> [Task instructions]: Look through the material and copy each line holding "trace".

> [Supplied records]:

BEGIN

/-- From R78: `BuildAcc` is the four nibbles side by side, and the four symbol rows run on a zero
accumulator, first bit first, build it (the rows as steps of their own are the model's choice, log 5). -/
def Obligations.BuildAccIsFourSymbols : Prop :=
  (∀ v : Byte,
    buildAcc v 0 = ((nib (v.getLsbD 7) ++ nib (v.getLsbD 6)) ++ nib (v.getLsbD 5)) ++ nib (v.getLsbD 4) ∧
    buildAcc v 1 = ((nib (v.getLsbD 3) ++ nib (v.getLsbD 2)) ++ nib (v.getLsbD 1)) ++ nib (v.getLsbD 0)) ∧
  ∀ (s : State) (v : Byte) (h : BitVec 1), s.acc = 0 →
    ∃ s1 s2 s3,
      exec (symbolRow (v.getLsbD (7 - 4 * h.toNat))) s = .next s1 ∧
      exec (symbolRow (v.getLsbD (6 - 4 * h.toNat))) s1 = .next s2 ∧
      exec (symbolRow (v.getLsbD (5 - 4 * h.toNat))) s2 = .next s3 ∧
      exec (symbolRow (v.getLsbD (4 - 4 * h.toNat))) s3 = .next { s with acc := buildAcc v h }

/-- From R79, R81 and R100: each transport-byte row makes one send attempt of its byte where that byte is
the current one. Where it is not, the block has no such attempt; that the model then refuses by the name
`notEnabled` is the model's choice (log 9). -/
def Obligations.ByteRowsSend : Prop :=
  ∀ (i : Instr) (b : Byte) (s : State), (i, b) ∈ byteRows →
    (s.io = .send → s.out = some b →
      (s.sendAnswer = .wouldBlock → exec i s = .next (s.afterSend b)) ∧
      (s.sendAnswer = .ok → exec i s = .next { s.afterSend b with io := .recv }) ∧
      (∀ e, s.sendAnswer = .err e →
        exec i s = .next { s.afterSend b with status := .err e, phase := .idle })) ∧
    (¬(s.io = .send ∧ s.out = some b) → exec i s = .refused .notEnabled)

/-! ### Transport steps -/

/-- From R51 and R52, as the model has them: an attempt is observed with its byte and answer, takes the answer
from the script or a free draw, and changes nothing else. -/
def Obligations.AttemptsTouchNoRegister : Prop :=
  ∀ (s : State) (b : Byte),
    SameBlock s (s.afterSend b) ∧ (s.afterSend b).trace = s.trace ++ [.send b s.sendAnswer] ∧
    (s.afterSend b).tokenPort = s.tokenPort ∧ (s.afterSend b).recvScript = s.recvScript ∧
    (∀ a as, s.sendScript = a :: as → s.sendAnswer = a ∧ (s.afterSend b).sendScript = as) ∧
    SameBlock s s.afterRecv ∧ s.afterRecv.trace = s.trace ++ [.recv s.recvAnswer] ∧
    s.afterRecv.tokenPort = s.tokenPort ∧ s.afterRecv.sendScript = s.sendScript ∧
    (∀ a as, s.recvScript = a :: as → s.recvAnswer = a ∧ s.afterRecv.recvScript = as)

/-- R100: SEND-ATTEMPT, in every state where it is enabled. -/
def Obligations.SendAttemptStep : Prop :=
  ∀ (s : State) (b : Byte), s.symPort = none → s.io = .send → s.out = some b →
    (s.sendAnswer = .wouldBlock → step s = .next (s.afterSend b)) ∧
    (s.sendAnswer = .ok → step s = .next { s.afterSend b with io := .recv }) ∧
    (∀ e, s.sendAnswer = .err e →
      step s = .next { s.afterSend b with status := .err e, phase := .idle })

/-- R33: the current output byte, and the phases that have one. -/
def Obligations.OutputByte : Prop :=
  ∀ s : State,
    (s.phase = .preflush → s.out = some 0x00) ∧ (s.phase = .flush → s.out = some 0x00) ∧
    (s.phase = .enc → s.bsel = 0 → s.out = some (s.acc.extractLsb' 8 8)) ∧
    (s.phase = .enc → s.bsel = 1 → s.out = some (s.acc.extractLsb' 0 8)) ∧
    (s.tokenReady = true ↔ s.out = none)

/-- From R101 and R54: a drain answered WouldBlock is tried again; whatever else is answered is discarded,
and a value and an error lead to the same registers. -/
def Obligations.DrainStep : Prop :=
  ∀ s : State, s.symPort = none → s.sending = true → s.io = .recv →
    (s.recvAnswer = .wouldBlock → step s = .next s.afterRecv) ∧
    (s.recvAnswer ≠ .wouldBlock → ∃ t, step s = .next t ∧ SameBlock (advance s) t ∧
      t.trace = s.trace ++ [.recv s.recvAnswer] ∧ t.recvScript = s.recvScript.tail ∧
      t.sendScript = s.sendScript ∧ t.tokenPort = s.tokenPort)

/-- R102: the four cases of ENC-ADVANCE. -/
def Obligations.EncAdvanceStep : Prop :=
  ∀ s : State, s.symPort = none → s.phase = .enc → s.io = .recv → s.recvAnswer ≠ .wouldBlock →
    (s.bsel = 0 → step s = .next { s.afterRecv with bsel := 1, io := .send }) ∧
    (s.bsel = 1 → s.half = 0 →
      step s = .next
        { s.afterRecv with half := 1, acc := buildAcc s.chan 1, bsel := 0, io := .send }) ∧
    (s.bsel = 1 → s.half = 1 → s.cidx = 0 →
      step s = .next
        { s.afterRecv with cidx := 1, chan := s.rgb.extractLsb' 8 8, half := 0,
                           acc := buildAcc (s.rgb.extractLsb' 8 8) 0, bsel := 0, io := .send }) ∧
    (s.bsel = 1 → s.half = 1 → s.cidx = 1 →
      step s = .next
        { s.afterRecv with cidx := 2, chan := s.rgb.extractLsb' 0 8, half := 0,
                           acc := buildAcc (s.rgb.extractLsb' 0 8) 0, bsel := 0, io := .send }) ∧
    (s.bsel = 1 → s.half = 1 → s.cidx = 2 → step s = .next { s.afterRecv with phase := .wait })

END

> [Task result]:
    SameBlock s (s.afterSend b) ∧ (s.afterSend b).trace = s.trace ++ [.send b s.sendAnswer] ∧
    SameBlock s s.afterRecv ∧ s.afterRecv.trace = s.trace ++ [.recv s.recvAnswer] ∧
      t.trace = s.trace ++ [.recv s.recvAnswer] ∧ t.recvScript = s.recvScript.tail ∧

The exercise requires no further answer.